_TASK DIRECTIONS_
Going through the data below, please show each line containing the string "host".

[Dataset entries]
- - - -

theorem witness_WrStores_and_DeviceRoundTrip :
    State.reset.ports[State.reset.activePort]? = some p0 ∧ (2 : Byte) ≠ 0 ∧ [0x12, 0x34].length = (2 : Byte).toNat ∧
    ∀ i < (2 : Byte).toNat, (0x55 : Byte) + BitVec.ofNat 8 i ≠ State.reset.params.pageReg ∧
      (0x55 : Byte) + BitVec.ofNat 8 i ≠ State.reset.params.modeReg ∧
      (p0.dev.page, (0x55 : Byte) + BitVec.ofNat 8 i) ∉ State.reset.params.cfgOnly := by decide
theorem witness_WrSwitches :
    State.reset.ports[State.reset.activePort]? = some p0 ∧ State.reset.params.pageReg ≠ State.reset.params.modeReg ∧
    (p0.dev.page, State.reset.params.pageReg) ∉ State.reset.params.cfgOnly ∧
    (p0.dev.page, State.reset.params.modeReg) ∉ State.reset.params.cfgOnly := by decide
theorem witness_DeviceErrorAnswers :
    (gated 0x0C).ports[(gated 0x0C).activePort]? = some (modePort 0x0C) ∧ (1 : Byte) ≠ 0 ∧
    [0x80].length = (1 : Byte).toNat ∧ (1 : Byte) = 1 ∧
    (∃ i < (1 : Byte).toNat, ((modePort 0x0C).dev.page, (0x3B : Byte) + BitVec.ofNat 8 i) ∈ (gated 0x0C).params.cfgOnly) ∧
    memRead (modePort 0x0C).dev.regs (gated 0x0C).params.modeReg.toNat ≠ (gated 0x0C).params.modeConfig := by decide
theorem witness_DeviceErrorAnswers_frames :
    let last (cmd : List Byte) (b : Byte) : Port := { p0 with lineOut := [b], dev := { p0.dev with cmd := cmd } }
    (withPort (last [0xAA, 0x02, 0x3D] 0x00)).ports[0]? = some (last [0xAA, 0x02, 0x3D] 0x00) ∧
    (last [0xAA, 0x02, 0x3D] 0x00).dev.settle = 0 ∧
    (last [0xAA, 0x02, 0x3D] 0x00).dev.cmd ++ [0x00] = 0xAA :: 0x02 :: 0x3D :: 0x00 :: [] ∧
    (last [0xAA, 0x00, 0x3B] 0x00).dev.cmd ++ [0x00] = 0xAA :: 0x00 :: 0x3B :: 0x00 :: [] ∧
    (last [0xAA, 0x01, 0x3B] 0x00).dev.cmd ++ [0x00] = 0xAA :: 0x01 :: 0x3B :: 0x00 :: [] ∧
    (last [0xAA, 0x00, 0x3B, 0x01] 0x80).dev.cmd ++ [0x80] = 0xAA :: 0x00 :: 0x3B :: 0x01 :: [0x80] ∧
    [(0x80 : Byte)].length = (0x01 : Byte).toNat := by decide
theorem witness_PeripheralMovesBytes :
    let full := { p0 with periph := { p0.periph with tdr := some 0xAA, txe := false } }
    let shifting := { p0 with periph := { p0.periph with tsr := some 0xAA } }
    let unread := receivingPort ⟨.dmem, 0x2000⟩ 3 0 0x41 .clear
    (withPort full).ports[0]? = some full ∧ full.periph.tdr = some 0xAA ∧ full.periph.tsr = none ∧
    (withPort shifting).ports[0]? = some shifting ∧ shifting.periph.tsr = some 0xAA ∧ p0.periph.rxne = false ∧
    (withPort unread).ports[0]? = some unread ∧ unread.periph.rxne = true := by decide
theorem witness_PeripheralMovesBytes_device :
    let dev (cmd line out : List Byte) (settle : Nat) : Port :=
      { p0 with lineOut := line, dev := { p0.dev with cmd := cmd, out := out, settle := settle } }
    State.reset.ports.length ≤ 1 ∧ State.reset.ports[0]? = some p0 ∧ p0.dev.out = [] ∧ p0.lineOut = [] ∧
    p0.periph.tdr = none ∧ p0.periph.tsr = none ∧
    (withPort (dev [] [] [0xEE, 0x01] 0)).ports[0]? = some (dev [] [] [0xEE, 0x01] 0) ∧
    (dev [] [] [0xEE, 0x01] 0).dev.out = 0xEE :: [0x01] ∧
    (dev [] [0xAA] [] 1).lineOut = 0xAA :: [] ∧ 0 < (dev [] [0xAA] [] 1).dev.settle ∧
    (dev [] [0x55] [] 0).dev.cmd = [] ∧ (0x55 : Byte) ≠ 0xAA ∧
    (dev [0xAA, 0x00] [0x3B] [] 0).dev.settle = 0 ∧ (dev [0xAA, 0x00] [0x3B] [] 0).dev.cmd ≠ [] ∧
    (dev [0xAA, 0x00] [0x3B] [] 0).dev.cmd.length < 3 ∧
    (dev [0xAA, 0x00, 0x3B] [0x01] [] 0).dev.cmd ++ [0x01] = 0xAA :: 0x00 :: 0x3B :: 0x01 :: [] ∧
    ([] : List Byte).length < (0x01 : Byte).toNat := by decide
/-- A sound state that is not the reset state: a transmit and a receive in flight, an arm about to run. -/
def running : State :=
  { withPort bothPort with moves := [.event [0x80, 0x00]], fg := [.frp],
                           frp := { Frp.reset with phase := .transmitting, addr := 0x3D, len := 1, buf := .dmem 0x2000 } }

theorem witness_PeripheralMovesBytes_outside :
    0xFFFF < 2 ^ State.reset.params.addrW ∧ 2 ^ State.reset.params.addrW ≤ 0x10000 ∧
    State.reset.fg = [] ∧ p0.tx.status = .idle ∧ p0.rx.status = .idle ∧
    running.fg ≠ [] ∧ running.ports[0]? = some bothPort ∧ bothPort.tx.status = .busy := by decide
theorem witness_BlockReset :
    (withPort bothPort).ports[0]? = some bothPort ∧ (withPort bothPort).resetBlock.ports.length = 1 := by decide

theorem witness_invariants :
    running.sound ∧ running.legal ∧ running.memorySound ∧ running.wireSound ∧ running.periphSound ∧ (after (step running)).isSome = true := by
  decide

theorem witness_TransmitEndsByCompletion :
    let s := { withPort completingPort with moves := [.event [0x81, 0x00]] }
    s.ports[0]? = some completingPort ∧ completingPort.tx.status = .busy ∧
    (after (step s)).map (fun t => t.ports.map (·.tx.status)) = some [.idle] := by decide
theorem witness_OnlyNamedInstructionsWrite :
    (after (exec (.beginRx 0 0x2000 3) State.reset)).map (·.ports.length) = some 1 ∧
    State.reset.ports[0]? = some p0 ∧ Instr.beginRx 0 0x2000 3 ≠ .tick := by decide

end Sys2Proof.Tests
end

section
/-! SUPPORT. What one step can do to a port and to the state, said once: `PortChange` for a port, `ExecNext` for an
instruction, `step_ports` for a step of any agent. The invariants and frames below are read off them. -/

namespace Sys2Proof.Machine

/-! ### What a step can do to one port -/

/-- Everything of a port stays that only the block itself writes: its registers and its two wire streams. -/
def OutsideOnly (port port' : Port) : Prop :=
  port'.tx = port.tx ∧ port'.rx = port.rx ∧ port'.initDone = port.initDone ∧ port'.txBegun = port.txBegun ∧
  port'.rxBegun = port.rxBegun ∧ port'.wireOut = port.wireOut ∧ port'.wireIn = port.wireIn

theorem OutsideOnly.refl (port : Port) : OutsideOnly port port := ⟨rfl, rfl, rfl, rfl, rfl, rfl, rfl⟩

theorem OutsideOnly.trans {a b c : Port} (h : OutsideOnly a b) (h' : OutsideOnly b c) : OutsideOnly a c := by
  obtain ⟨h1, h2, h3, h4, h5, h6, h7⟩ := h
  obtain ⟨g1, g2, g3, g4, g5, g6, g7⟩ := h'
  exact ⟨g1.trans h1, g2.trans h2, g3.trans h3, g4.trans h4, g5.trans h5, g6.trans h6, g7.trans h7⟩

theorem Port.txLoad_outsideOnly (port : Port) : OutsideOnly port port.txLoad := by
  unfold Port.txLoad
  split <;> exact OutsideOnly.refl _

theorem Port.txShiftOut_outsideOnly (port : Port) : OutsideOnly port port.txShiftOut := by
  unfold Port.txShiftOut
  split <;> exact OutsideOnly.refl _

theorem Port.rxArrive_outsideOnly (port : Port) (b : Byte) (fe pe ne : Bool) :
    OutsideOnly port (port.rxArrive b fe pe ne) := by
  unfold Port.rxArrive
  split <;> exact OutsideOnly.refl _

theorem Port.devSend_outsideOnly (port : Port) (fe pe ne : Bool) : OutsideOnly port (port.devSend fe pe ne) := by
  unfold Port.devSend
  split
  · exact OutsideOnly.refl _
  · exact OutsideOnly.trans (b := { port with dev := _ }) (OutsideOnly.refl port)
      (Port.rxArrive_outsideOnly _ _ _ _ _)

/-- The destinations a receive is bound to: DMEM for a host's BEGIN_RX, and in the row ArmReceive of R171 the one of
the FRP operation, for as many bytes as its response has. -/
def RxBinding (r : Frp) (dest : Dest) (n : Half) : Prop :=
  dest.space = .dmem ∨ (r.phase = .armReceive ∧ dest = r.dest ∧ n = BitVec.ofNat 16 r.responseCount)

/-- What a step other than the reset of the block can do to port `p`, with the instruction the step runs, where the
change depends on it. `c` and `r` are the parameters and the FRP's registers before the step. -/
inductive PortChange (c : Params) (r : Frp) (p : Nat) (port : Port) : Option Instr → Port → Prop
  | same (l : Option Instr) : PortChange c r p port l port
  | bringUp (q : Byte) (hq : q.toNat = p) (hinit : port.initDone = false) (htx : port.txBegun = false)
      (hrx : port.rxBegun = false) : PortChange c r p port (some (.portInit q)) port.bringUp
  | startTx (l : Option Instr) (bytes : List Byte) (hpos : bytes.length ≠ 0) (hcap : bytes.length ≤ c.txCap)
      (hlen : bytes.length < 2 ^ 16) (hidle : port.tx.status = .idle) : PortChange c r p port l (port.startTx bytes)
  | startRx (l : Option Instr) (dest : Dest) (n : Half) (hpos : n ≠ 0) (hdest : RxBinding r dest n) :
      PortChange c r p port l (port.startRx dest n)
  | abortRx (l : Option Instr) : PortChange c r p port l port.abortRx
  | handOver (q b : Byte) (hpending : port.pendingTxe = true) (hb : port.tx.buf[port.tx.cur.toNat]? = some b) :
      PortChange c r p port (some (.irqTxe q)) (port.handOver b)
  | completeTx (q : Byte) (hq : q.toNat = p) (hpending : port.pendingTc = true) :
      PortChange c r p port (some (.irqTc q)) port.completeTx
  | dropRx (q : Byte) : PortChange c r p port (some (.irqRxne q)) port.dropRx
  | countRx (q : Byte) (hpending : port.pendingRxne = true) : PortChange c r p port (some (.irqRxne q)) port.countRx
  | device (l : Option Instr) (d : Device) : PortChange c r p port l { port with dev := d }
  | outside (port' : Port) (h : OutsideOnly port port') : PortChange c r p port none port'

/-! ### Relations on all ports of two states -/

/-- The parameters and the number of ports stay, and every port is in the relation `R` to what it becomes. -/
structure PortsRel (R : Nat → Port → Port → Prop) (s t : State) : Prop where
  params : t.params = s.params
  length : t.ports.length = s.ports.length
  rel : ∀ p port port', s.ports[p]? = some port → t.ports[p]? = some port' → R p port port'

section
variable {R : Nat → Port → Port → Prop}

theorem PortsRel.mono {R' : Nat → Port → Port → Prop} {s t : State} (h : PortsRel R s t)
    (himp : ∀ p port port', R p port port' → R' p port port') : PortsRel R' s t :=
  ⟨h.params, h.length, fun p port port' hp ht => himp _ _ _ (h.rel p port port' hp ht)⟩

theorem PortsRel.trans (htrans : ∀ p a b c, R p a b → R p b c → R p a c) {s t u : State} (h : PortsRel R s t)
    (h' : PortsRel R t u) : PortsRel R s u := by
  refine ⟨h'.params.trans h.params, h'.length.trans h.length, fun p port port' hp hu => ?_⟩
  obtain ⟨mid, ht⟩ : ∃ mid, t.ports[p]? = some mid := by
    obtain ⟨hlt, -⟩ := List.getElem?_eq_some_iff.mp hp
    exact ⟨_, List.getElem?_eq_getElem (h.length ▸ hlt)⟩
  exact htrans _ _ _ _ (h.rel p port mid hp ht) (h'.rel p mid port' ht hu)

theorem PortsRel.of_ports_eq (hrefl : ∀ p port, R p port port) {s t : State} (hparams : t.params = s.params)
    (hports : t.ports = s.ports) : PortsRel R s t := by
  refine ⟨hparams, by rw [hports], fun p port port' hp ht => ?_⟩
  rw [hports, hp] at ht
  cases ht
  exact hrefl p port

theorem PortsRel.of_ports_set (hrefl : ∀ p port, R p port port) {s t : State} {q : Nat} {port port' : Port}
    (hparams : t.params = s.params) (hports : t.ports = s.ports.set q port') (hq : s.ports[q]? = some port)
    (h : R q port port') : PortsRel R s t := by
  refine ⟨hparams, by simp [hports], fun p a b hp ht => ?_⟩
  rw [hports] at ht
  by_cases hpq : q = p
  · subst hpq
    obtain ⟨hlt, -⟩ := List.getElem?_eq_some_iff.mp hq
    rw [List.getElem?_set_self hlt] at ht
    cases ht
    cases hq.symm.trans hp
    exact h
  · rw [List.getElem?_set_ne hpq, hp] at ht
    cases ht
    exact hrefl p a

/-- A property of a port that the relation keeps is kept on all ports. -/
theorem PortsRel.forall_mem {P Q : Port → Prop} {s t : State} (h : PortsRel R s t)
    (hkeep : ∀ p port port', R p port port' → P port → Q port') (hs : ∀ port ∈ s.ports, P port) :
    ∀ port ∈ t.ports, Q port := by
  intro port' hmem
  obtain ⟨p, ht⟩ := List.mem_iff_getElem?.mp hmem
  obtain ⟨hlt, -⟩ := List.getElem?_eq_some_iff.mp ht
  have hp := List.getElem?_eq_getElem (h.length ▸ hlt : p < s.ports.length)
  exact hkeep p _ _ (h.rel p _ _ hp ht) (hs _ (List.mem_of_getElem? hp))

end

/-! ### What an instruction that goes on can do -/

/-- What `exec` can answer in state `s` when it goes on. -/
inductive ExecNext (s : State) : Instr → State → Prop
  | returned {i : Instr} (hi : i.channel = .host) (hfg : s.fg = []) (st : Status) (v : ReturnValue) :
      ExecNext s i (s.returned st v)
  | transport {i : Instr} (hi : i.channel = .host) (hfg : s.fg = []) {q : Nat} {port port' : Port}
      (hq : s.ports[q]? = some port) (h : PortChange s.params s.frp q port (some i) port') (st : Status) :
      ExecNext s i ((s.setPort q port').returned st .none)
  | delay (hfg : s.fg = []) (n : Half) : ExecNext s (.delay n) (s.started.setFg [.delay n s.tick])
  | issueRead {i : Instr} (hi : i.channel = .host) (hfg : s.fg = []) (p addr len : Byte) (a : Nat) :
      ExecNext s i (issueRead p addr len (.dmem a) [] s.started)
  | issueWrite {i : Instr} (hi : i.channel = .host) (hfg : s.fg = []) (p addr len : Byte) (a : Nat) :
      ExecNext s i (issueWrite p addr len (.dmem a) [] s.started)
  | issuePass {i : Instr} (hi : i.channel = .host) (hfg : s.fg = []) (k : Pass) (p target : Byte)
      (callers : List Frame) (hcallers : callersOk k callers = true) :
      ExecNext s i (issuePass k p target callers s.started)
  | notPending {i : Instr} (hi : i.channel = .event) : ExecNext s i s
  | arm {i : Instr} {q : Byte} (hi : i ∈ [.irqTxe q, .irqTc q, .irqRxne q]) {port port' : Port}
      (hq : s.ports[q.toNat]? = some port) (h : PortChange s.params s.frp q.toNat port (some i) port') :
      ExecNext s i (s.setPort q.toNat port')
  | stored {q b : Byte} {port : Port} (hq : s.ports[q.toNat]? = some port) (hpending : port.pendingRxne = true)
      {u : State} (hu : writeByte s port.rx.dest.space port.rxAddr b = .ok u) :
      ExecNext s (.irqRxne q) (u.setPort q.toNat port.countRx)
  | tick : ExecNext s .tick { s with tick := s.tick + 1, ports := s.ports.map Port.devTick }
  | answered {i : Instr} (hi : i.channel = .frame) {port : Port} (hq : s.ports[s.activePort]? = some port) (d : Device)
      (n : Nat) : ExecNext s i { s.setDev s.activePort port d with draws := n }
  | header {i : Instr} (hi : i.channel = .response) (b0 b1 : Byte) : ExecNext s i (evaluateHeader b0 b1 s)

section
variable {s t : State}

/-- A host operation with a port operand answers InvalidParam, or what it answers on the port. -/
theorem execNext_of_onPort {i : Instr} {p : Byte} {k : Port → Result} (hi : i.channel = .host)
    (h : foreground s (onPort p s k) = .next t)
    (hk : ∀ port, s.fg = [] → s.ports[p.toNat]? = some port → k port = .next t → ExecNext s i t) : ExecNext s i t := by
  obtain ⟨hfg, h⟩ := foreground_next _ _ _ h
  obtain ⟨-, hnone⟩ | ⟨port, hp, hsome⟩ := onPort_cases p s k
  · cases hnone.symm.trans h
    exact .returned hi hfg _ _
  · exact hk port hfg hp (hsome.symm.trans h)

- - - -

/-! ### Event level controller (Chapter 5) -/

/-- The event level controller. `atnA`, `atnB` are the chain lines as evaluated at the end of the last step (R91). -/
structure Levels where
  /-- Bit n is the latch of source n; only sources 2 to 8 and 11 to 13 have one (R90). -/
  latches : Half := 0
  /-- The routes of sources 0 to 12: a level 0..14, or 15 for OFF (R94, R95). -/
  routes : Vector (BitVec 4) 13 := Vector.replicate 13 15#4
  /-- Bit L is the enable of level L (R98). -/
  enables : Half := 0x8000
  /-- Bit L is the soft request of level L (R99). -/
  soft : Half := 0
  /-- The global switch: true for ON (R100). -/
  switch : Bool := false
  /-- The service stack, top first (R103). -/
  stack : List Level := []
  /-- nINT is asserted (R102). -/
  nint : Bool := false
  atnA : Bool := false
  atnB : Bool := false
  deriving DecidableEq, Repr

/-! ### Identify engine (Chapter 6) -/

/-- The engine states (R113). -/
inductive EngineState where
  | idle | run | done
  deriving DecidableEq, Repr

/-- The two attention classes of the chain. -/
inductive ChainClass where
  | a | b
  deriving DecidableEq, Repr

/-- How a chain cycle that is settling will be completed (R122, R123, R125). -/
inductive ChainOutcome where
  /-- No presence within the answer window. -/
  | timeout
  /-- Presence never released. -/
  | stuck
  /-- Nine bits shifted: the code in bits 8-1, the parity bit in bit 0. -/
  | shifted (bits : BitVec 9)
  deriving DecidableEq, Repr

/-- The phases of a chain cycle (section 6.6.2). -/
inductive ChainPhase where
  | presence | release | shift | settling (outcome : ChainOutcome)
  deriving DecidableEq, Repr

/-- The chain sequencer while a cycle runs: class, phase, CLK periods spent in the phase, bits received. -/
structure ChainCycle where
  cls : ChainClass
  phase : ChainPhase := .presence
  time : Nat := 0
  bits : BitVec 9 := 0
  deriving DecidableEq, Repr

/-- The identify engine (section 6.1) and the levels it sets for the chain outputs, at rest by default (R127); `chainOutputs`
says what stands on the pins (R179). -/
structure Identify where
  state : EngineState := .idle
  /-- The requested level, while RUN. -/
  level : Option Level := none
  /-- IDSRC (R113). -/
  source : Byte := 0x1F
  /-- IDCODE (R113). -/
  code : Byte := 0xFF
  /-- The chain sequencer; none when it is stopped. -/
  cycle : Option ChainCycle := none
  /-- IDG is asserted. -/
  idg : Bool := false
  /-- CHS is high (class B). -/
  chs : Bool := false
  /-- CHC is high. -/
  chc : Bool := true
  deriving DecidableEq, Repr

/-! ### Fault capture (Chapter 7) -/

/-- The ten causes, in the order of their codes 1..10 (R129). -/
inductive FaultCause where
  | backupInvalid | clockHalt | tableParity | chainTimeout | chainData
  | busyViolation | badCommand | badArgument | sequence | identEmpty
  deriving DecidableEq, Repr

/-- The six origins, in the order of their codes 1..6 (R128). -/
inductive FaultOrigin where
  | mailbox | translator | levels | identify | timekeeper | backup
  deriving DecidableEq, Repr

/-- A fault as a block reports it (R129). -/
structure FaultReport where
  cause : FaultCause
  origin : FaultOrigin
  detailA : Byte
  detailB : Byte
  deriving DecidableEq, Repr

- - - -

_YOUR RESPONSE_
/-- The destinations a receive is bound to: DMEM for a host's BEGIN_RX, and in the row ArmReceive of R171 the one of
  | returned {i : Instr} (hi : i.channel = .host) (hfg : s.fg = []) (st : Status) (v : ReturnValue) :
  | transport {i : Instr} (hi : i.channel = .host) (hfg : s.fg = []) {q : Nat} {port port' : Port}
  | issueRead {i : Instr} (hi : i.channel = .host) (hfg : s.fg = []) (p addr len : Byte) (a : Nat) :
  | issueWrite {i : Instr} (hi : i.channel = .host) (hfg : s.fg = []) (p addr len : Byte) (a : Nat) :
  | issuePass {i : Instr} (hi : i.channel = .host) (hfg : s.fg = []) (k : Pass) (p target : Byte)
/-- A host operation with a port operand answers InvalidParam, or what it answers on the port. -/
theorem execNext_of_onPort {i : Instr} {p : Byte} {k : Port → Result} (hi : i.channel = .host)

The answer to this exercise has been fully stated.